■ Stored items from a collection

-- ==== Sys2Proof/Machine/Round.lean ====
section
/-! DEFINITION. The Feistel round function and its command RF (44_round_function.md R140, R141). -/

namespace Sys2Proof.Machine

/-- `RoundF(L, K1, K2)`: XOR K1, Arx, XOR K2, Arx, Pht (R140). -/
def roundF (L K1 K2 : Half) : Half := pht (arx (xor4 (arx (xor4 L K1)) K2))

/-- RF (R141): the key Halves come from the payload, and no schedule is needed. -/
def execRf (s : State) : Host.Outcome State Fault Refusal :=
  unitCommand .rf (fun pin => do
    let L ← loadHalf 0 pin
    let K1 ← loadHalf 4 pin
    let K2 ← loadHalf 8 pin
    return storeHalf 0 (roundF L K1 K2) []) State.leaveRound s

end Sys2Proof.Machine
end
---
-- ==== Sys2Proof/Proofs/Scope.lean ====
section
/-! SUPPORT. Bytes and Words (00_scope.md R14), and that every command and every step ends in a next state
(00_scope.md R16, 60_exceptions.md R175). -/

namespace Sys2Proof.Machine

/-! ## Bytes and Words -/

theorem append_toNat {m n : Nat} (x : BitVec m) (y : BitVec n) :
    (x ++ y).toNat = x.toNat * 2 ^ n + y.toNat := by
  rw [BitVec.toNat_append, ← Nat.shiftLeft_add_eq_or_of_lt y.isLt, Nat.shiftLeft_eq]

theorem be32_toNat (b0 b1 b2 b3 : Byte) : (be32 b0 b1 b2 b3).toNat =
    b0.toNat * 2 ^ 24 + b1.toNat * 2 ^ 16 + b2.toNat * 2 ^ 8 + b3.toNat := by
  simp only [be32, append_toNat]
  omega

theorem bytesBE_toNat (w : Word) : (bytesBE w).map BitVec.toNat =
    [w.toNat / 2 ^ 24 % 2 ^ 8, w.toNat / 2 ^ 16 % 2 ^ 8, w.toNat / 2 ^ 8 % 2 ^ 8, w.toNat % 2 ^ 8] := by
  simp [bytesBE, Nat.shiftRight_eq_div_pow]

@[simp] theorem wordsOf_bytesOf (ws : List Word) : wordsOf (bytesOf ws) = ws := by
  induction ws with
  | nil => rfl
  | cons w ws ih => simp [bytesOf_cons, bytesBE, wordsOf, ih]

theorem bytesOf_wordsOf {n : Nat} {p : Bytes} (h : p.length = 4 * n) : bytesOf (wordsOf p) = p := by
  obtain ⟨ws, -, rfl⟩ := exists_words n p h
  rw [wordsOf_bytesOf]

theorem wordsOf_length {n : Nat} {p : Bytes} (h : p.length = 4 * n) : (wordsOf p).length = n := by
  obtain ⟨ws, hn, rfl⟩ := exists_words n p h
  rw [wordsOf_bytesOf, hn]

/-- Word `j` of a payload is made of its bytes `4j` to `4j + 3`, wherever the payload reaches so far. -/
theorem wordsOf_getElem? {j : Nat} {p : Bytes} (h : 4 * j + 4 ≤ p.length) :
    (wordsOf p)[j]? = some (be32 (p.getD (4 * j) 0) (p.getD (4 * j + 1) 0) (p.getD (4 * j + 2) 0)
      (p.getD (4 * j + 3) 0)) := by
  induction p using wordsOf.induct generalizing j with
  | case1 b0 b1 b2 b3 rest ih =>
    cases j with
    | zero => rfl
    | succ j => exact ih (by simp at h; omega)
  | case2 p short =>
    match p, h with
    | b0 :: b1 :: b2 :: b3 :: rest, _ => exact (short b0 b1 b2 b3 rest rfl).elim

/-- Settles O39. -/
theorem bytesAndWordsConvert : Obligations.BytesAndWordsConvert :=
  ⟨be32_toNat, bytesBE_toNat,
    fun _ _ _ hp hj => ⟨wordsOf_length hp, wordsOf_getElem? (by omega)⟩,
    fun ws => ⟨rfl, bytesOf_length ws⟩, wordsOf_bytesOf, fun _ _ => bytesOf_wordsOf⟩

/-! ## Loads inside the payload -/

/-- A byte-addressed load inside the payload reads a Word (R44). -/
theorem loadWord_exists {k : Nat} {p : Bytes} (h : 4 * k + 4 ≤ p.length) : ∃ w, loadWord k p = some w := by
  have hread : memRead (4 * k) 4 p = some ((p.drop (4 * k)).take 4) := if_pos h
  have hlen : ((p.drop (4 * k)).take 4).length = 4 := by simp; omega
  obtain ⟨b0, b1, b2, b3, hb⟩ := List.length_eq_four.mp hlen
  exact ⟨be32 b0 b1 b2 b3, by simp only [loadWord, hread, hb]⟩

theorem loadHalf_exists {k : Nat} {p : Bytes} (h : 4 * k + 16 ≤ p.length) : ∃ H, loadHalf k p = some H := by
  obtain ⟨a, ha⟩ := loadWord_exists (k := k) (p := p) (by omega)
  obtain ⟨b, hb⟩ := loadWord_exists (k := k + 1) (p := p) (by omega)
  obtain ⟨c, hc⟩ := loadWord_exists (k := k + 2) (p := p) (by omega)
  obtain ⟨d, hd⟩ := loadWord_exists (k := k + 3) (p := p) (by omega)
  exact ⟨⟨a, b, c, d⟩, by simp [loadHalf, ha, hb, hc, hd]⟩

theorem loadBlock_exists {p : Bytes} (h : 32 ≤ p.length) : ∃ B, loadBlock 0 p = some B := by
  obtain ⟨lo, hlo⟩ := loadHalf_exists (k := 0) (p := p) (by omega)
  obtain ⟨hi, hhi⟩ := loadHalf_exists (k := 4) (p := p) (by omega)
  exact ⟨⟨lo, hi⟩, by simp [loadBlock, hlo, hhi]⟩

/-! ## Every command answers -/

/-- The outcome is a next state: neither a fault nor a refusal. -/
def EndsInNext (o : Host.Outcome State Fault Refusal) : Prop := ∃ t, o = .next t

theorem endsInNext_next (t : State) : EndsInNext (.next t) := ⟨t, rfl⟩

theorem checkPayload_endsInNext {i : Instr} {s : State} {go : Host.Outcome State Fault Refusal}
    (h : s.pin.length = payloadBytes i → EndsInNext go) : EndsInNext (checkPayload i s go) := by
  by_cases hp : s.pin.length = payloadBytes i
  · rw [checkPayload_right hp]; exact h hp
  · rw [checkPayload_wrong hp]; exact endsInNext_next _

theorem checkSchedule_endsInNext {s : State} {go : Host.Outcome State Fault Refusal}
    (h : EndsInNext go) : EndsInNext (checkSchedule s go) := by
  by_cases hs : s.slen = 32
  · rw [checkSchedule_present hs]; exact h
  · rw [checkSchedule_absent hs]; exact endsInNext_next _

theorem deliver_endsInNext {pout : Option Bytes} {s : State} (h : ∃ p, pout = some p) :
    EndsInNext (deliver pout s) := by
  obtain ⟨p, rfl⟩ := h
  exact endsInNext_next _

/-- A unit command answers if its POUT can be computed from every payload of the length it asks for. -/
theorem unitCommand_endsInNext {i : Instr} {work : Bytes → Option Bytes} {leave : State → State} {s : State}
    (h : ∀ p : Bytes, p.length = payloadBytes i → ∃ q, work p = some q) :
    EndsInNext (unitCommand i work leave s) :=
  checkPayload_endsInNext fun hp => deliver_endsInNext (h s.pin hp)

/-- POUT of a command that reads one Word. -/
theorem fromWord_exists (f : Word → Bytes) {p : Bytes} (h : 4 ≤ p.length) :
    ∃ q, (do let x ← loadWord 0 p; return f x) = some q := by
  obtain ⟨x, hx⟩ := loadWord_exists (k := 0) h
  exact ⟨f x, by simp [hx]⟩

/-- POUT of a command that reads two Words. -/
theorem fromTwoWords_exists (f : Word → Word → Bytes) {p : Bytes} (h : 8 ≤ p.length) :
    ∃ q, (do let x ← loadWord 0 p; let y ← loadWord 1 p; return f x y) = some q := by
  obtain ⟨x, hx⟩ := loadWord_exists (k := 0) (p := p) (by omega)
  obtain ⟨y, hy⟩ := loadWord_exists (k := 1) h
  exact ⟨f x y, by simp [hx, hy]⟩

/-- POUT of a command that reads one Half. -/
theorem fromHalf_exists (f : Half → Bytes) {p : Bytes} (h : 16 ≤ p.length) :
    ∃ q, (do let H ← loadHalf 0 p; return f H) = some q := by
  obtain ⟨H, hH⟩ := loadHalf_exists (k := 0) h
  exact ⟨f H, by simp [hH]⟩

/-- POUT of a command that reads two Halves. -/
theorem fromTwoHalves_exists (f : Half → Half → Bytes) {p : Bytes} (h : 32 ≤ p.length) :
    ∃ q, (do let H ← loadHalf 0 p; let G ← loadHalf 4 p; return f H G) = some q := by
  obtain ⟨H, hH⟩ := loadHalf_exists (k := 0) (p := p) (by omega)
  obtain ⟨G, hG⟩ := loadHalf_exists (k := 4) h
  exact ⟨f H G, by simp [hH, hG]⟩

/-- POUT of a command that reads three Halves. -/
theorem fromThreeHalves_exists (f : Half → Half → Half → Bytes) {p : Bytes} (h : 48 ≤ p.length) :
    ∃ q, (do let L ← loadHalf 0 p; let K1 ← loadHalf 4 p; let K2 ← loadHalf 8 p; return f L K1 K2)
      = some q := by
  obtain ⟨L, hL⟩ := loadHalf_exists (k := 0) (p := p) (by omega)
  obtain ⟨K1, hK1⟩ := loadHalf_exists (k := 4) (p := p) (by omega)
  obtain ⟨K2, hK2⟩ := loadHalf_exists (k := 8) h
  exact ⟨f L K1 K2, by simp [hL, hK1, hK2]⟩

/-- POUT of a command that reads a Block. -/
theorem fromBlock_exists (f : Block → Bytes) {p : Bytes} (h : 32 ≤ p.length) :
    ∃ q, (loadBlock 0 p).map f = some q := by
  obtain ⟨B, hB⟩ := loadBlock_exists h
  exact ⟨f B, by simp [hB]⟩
---
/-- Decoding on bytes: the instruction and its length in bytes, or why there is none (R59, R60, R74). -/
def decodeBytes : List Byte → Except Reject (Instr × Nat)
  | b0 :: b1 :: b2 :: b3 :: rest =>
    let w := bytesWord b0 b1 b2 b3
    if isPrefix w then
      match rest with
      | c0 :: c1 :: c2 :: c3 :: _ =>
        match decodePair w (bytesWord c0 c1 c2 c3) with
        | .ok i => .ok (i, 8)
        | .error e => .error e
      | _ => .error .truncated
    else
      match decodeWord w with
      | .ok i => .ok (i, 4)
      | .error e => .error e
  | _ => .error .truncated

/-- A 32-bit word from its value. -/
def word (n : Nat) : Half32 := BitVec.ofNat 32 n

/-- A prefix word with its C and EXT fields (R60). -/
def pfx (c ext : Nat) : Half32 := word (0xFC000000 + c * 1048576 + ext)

■ WHAT NEEDS TO BE DONE
Say how many lines in the records above hold "List", and give no other text.

■ REPLY TO THE TASK
3